(Beginning of EXCERPTED RECORDS)

-- ==== Sys2Proof/Config.lean ====
section
/-! DEFINITION. The sizes of spec/00_scope.md R7 and the model's one free value (R8 row `RND`). -/

namespace Sys2Proof.Config

/-- `PROG_ORIGIN`: first byte of the program and reset value of `PC` (R7). -/
abbrev progOrigin : Nat := 0x200

/-- `MAX_PROG`: largest program, `4096 - 0x200` bytes (R7, R253). -/
abbrev maxProg : Nat := 3584

/-- `FONT_BASE`: first byte of the font table (R7). -/
abbrev fontBase : Nat := 0x000

/-- `FONT_SIZE`: bytes of the font table (R7, R47). -/
abbrev fontSize : Nat := 80

/-- The FREE VALUE of this model: the byte the random source yields at the given draw when the host has supplied none
(R45, R171, decision D12: "a model must let it be any byte, each time"). It has no body: nothing can be proved of its
value. Log entry 1. -/
opaque freeRandomByte : Nat → Byte

end Sys2Proof.Config
end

(End of EXCERPTED RECORDS)

**HOW TO COMPLETE THIS TASK:**
Look for the string "bytes" in the data above and return every line that has it.

**FINISHED TASK:**
/-- `MAX_PROG`: largest program, `4096 - 0x200` bytes (R7, R253). -/
/-- `FONT_SIZE`: bytes of the font table (R7, R47). -/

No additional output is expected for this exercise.